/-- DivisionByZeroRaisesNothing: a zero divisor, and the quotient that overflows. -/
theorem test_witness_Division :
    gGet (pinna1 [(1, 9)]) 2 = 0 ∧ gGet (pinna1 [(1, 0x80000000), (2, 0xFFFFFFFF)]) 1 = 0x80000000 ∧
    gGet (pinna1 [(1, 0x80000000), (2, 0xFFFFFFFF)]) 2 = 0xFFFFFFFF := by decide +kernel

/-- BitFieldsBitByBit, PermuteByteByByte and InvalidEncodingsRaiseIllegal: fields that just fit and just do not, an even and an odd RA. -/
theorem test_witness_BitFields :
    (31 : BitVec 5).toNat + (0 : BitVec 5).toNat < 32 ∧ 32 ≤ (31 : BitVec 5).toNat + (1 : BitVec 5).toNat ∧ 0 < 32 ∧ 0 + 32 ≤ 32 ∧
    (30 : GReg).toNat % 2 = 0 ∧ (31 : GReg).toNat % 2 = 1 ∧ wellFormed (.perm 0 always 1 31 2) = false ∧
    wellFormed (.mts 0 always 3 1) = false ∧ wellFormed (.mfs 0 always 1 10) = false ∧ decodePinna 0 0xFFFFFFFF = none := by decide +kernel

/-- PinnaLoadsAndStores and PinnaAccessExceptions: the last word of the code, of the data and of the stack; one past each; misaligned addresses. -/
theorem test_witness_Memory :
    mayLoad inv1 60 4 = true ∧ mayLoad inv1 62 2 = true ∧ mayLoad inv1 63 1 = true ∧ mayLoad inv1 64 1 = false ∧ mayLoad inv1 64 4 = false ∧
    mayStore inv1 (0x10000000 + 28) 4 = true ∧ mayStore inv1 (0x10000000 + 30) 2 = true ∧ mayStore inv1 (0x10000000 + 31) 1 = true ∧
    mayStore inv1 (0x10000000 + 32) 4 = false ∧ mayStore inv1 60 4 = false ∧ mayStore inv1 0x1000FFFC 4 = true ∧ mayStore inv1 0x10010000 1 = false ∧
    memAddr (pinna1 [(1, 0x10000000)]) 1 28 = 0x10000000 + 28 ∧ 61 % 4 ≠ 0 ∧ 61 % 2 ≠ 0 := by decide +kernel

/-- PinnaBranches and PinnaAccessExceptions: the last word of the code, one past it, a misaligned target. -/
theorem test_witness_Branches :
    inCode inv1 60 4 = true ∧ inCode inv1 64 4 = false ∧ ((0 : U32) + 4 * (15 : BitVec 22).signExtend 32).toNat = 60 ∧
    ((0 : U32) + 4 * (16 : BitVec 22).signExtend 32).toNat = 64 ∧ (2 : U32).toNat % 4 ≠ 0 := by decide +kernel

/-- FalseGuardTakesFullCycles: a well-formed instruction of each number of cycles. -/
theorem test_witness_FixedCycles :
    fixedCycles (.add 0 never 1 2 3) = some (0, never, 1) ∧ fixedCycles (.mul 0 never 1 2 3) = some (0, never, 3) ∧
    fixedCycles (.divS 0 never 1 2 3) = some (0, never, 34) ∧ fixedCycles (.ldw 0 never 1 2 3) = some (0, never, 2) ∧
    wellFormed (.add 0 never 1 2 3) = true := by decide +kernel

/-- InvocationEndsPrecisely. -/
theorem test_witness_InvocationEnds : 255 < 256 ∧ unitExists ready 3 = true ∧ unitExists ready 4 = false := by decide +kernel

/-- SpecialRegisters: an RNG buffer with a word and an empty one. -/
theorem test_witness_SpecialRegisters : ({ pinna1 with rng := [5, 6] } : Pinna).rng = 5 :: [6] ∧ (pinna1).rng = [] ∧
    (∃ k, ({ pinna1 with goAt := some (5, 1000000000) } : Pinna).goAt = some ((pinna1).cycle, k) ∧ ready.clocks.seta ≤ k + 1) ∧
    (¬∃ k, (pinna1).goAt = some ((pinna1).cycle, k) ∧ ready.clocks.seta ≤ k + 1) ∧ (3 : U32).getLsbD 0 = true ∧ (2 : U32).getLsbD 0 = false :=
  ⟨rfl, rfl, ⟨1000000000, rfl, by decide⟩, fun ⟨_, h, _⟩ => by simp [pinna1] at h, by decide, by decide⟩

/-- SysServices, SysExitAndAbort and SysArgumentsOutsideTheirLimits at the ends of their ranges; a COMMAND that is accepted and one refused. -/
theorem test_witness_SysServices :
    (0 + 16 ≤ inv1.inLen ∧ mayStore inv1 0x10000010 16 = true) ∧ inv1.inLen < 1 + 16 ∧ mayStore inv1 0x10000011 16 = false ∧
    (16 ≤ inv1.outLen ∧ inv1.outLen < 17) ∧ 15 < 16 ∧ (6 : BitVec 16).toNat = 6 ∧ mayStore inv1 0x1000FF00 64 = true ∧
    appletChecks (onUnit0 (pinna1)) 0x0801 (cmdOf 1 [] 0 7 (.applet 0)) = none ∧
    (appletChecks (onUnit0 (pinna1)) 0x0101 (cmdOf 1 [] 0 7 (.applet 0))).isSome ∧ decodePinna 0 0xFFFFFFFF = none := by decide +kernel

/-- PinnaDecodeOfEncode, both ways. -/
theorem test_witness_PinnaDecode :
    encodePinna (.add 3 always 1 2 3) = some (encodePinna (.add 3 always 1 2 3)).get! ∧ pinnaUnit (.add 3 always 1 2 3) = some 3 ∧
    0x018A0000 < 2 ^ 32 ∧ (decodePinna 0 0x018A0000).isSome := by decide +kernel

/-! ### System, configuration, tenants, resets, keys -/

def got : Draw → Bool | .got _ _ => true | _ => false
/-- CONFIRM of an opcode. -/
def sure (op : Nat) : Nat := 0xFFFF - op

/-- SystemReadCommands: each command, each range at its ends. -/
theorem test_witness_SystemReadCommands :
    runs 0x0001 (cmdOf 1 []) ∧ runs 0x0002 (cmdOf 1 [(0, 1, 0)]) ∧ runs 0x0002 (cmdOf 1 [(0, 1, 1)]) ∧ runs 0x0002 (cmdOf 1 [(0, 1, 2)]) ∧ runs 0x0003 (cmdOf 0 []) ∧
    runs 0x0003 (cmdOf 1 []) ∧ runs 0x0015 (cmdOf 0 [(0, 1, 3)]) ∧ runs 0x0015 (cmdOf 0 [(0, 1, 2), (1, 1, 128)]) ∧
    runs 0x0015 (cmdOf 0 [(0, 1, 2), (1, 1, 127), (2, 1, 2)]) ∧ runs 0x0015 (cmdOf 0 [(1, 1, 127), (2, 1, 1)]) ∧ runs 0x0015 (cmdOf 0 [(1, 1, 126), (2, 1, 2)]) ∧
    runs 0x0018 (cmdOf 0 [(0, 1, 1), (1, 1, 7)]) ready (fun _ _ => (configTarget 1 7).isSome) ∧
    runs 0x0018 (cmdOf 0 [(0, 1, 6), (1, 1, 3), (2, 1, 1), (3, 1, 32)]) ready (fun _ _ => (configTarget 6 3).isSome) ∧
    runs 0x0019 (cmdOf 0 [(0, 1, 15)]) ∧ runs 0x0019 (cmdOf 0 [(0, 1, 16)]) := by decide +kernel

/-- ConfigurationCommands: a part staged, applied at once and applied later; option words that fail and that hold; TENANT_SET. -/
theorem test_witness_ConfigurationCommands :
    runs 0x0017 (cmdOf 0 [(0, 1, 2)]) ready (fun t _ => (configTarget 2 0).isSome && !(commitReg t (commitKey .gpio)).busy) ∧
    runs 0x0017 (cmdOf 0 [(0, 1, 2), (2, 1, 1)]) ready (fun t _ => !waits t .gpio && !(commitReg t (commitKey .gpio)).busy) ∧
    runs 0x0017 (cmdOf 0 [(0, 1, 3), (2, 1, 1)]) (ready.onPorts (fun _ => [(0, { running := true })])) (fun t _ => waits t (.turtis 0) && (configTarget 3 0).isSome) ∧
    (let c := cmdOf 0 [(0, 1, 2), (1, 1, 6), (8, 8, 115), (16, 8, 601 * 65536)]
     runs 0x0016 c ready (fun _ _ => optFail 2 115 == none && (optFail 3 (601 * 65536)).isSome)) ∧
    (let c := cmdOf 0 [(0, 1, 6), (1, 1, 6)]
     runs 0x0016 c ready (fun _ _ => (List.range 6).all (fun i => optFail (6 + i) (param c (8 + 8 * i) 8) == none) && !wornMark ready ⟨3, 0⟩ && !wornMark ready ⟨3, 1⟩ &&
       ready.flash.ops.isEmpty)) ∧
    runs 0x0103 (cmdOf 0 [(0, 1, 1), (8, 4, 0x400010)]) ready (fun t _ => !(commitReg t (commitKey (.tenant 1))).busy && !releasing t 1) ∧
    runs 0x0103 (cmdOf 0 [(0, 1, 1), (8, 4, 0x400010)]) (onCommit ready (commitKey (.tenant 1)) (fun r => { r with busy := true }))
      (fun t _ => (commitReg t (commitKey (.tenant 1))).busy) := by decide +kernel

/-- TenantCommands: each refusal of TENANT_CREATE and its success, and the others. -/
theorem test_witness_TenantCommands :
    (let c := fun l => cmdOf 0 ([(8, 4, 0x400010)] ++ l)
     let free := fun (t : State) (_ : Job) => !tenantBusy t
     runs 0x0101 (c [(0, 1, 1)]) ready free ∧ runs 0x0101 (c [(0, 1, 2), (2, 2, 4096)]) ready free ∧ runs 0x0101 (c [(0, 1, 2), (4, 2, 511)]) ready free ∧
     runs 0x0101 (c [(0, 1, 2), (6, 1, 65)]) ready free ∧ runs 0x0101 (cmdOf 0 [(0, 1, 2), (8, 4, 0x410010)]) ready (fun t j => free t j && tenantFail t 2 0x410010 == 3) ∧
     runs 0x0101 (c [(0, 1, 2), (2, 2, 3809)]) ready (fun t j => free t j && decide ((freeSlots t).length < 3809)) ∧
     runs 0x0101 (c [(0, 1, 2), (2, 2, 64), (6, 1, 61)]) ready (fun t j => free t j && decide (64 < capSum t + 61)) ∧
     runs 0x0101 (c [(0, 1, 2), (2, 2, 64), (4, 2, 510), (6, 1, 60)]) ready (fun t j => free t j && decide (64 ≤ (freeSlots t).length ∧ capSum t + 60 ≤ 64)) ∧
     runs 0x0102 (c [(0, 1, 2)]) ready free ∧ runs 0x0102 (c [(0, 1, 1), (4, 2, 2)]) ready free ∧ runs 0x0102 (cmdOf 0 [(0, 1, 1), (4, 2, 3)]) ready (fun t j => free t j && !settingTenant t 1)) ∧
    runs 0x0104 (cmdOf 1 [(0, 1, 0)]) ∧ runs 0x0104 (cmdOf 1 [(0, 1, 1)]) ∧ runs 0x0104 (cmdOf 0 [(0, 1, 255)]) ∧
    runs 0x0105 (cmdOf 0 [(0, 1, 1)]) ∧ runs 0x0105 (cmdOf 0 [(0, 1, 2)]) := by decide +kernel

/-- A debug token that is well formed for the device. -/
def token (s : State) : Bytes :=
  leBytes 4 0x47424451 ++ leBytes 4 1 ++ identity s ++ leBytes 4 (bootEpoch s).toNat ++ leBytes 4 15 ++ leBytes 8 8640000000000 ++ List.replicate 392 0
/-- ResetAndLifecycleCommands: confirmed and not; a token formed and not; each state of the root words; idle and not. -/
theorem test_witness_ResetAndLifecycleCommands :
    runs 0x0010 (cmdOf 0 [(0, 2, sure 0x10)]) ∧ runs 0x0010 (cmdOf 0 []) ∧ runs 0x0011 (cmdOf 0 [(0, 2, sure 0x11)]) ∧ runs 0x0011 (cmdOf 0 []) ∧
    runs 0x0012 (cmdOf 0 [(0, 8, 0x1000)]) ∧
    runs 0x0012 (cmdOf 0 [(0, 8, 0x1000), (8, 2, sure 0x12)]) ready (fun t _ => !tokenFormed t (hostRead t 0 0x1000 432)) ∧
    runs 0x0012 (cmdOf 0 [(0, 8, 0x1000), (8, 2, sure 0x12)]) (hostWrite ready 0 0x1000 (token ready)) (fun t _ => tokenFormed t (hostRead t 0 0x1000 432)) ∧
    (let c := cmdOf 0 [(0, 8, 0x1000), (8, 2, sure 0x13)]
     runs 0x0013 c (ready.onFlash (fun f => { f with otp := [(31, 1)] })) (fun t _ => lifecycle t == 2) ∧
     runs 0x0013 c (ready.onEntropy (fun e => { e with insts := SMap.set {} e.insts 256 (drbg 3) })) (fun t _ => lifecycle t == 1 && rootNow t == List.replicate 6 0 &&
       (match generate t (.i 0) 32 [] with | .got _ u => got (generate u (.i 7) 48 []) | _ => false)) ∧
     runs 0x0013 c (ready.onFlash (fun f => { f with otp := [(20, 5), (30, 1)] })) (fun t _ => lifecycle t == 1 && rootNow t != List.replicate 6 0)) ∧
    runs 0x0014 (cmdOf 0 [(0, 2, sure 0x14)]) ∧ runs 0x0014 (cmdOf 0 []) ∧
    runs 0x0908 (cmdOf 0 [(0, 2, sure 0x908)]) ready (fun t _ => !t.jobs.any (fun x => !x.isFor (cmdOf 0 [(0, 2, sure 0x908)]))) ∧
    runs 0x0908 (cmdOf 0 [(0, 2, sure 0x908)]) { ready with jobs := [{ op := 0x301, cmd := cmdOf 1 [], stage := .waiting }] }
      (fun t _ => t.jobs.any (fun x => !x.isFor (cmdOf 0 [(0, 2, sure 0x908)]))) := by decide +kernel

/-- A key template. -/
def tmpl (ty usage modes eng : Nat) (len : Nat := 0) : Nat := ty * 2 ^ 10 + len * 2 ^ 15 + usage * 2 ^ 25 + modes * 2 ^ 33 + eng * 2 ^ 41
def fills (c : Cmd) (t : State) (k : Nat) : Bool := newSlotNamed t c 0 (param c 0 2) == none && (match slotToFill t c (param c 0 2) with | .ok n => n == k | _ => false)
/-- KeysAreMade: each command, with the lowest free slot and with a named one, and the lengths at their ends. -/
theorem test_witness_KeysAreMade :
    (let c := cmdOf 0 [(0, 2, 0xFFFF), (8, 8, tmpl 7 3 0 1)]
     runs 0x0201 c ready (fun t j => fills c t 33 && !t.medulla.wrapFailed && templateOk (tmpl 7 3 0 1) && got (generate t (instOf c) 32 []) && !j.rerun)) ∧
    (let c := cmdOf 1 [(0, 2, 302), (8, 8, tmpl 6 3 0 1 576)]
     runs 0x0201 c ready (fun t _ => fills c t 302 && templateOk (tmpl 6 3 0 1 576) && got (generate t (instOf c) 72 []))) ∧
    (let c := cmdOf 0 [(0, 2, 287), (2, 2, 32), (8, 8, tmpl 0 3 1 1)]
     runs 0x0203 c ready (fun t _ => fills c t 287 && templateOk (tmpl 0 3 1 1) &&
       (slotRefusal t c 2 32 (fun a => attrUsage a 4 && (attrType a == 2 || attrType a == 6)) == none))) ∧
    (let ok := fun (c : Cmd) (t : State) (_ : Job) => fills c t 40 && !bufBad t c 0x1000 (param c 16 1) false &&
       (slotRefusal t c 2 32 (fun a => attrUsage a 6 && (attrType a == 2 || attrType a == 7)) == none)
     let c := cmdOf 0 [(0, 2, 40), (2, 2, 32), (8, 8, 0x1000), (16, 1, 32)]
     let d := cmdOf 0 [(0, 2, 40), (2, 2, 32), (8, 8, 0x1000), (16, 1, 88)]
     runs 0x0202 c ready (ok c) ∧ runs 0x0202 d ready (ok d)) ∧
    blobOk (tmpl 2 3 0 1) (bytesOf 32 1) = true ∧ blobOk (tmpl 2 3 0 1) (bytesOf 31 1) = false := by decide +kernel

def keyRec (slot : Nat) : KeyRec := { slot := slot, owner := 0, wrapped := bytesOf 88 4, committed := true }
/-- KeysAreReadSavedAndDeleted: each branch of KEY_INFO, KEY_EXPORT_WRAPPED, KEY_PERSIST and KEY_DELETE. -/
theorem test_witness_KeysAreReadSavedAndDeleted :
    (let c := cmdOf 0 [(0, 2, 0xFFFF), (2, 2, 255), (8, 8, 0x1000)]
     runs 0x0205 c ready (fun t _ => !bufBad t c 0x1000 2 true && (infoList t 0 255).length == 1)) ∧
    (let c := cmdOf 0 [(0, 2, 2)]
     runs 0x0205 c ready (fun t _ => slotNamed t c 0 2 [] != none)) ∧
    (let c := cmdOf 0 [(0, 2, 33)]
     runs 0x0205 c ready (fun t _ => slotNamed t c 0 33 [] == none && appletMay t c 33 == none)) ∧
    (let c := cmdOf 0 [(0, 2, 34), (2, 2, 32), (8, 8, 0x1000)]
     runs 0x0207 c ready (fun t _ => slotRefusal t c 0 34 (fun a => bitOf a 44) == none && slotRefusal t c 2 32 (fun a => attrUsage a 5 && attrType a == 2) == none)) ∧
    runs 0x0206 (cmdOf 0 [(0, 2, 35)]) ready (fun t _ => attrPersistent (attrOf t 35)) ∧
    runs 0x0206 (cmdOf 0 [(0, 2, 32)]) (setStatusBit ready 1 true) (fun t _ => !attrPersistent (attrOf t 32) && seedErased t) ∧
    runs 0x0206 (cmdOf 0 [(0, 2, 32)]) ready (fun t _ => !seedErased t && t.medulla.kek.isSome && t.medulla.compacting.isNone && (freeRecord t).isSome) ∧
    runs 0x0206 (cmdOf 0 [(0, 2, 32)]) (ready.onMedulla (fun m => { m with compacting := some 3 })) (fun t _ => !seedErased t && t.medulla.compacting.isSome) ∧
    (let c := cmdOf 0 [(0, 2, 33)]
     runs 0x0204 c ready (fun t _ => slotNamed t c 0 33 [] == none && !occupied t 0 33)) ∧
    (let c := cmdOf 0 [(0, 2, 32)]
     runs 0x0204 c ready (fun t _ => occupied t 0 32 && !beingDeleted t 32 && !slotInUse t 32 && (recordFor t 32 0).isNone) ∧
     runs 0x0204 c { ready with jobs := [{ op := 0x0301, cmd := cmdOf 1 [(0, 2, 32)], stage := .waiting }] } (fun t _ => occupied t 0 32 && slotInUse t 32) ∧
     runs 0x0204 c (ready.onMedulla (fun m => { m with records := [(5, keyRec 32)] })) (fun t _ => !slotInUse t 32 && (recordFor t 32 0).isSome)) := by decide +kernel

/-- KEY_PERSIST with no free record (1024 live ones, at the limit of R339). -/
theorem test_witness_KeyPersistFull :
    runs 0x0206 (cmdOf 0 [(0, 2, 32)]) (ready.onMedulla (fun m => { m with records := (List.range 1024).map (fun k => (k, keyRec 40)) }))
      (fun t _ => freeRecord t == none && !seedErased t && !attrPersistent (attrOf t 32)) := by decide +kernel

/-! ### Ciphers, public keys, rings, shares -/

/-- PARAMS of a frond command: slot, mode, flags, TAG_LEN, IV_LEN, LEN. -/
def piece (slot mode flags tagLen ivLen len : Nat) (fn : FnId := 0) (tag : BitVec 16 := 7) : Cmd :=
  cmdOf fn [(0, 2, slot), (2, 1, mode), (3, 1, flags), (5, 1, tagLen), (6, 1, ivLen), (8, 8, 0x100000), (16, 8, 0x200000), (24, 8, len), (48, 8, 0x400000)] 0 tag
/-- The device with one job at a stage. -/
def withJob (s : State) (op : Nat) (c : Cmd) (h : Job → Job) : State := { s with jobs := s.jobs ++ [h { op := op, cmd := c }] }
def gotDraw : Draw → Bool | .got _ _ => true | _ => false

- - -

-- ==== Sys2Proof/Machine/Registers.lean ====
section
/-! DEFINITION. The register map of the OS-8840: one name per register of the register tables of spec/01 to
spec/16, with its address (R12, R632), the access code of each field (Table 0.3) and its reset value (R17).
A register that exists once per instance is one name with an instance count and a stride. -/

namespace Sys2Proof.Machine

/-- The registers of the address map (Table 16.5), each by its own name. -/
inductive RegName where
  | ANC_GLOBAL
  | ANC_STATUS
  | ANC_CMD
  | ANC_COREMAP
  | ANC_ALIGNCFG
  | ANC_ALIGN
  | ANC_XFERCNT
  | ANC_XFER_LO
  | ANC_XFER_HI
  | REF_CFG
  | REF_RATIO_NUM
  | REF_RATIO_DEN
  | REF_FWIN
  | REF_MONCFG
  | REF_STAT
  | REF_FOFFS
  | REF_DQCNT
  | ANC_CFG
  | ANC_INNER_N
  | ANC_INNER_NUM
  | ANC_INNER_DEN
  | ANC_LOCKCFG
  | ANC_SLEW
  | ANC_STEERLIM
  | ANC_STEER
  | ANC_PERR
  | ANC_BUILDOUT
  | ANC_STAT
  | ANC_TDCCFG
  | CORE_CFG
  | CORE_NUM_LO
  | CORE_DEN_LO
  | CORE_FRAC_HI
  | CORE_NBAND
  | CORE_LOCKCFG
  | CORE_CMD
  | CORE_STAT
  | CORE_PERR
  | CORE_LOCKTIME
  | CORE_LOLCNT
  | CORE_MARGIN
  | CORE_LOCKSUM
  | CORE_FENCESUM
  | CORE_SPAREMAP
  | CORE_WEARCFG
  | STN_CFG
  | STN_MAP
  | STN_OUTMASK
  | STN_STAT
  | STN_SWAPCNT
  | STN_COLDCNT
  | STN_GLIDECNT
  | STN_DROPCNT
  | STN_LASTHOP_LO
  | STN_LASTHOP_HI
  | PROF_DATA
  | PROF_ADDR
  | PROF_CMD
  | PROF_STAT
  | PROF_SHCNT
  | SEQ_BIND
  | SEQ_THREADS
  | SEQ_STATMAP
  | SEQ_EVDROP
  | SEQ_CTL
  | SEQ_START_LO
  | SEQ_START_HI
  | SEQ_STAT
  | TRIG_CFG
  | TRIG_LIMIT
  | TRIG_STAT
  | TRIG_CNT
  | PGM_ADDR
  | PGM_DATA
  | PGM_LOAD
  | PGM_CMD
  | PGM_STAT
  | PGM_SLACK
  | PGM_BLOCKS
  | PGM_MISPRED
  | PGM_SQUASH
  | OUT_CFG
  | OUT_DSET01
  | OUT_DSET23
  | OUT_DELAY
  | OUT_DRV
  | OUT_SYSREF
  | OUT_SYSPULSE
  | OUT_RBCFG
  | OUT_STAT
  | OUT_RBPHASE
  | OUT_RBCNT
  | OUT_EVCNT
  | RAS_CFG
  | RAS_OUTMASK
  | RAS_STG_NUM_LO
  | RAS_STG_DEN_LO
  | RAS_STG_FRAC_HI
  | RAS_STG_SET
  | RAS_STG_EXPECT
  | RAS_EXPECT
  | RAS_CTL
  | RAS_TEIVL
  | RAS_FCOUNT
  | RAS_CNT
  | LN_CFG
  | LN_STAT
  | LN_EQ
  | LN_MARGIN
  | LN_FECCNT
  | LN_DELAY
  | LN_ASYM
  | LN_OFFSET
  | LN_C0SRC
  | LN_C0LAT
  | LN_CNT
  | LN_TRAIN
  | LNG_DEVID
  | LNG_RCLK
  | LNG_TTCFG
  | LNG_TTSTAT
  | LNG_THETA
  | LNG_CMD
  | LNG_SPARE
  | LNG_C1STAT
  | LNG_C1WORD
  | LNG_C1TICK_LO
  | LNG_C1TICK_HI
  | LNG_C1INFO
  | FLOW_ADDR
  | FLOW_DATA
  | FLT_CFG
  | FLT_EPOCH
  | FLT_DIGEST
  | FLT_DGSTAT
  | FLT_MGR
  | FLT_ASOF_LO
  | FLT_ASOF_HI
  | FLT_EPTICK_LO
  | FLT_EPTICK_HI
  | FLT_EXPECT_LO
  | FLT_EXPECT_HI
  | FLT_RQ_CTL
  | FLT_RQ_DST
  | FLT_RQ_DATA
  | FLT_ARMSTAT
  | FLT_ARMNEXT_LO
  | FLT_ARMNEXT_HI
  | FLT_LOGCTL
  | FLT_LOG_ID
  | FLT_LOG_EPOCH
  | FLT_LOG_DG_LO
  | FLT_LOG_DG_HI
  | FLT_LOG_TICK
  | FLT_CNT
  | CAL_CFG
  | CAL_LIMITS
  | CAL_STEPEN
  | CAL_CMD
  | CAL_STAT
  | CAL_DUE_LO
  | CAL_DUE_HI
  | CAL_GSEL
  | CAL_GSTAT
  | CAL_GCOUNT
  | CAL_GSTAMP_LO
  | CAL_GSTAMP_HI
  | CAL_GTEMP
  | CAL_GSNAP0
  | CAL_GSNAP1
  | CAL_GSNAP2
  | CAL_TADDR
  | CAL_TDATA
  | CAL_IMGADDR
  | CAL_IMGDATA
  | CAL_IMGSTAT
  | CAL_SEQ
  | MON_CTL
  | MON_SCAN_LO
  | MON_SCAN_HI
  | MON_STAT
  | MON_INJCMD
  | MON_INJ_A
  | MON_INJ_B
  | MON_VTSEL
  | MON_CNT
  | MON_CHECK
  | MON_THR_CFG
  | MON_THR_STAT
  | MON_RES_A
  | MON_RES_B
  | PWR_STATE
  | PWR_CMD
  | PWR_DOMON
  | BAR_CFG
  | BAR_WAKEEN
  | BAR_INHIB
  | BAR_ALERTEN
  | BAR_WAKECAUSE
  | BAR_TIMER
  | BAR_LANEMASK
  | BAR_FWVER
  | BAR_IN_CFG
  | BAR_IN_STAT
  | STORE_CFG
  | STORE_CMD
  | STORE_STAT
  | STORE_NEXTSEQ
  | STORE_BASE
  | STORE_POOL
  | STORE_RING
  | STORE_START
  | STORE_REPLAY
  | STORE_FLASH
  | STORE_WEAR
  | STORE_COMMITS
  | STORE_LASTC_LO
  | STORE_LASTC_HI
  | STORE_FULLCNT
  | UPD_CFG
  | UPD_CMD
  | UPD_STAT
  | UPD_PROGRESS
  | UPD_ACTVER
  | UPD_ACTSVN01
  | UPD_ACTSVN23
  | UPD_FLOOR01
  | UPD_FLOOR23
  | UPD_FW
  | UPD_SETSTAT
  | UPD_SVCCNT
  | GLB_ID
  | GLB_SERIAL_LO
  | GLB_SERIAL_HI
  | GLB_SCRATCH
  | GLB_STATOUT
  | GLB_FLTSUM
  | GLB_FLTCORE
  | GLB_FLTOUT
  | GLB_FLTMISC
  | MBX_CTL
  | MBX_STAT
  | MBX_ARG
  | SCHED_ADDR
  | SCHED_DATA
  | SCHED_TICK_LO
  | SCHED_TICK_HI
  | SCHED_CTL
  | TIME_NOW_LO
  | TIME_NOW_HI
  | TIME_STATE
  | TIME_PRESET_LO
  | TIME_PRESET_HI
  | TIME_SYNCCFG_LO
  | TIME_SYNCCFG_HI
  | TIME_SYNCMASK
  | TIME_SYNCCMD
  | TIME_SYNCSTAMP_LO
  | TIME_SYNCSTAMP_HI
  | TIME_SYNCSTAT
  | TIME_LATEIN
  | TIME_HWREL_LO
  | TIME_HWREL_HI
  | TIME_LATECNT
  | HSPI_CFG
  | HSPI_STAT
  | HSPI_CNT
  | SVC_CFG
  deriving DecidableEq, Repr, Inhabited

- - -

- Exercise: Find "(let c := cmdOf 0 [(0, 2, 0xFFFF), (8, 8, tmpl" in the entries above and copy that whole line exactly, then each line after it through the line that contains "let d := cmdOf".

- Output:
    (let c := cmdOf 0 [(0, 2, 0xFFFF), (8, 8, tmpl 7 3 0 1)]
     runs 0x0201 c ready (fun t j => fills c t 33 && !t.medulla.wrapFailed && templateOk (tmpl 7 3 0 1) && got (generate t (instOf c) 32 []) && !j.rerun)) ∧
    (let c := cmdOf 1 [(0, 2, 302), (8, 8, tmpl 6 3 0 1 576)]
     runs 0x0201 c ready (fun t _ => fills c t 302 && templateOk (tmpl 6 3 0 1 576) && got (generate t (instOf c) 72 []))) ∧
    (let c := cmdOf 0 [(0, 2, 287), (2, 2, 32), (8, 8, tmpl 0 3 1 1)]
     runs 0x0203 c ready (fun t _ => fills c t 287 && templateOk (tmpl 0 3 1 1) &&
       (slotRefusal t c 2 32 (fun a => attrUsage a 4 && (attrType a == 2 || attrType a == 6)) == none))) ∧
    (let ok := fun (c : Cmd) (t : State) (_ : Job) => fills c t 40 && !bufBad t c 0x1000 (param c 16 1) false &&
       (slotRefusal t c 2 32 (fun a => attrUsage a 6 && (attrType a == 2 || attrType a == 7)) == none)
     let c := cmdOf 0 [(0, 2, 40), (2, 2, 32), (8, 8, 0x1000), (16, 1, 32)]
     let d := cmdOf 0 [(0, 2, 40), (2, 2, 32), (8, 8, 0x1000), (16, 1, 88)]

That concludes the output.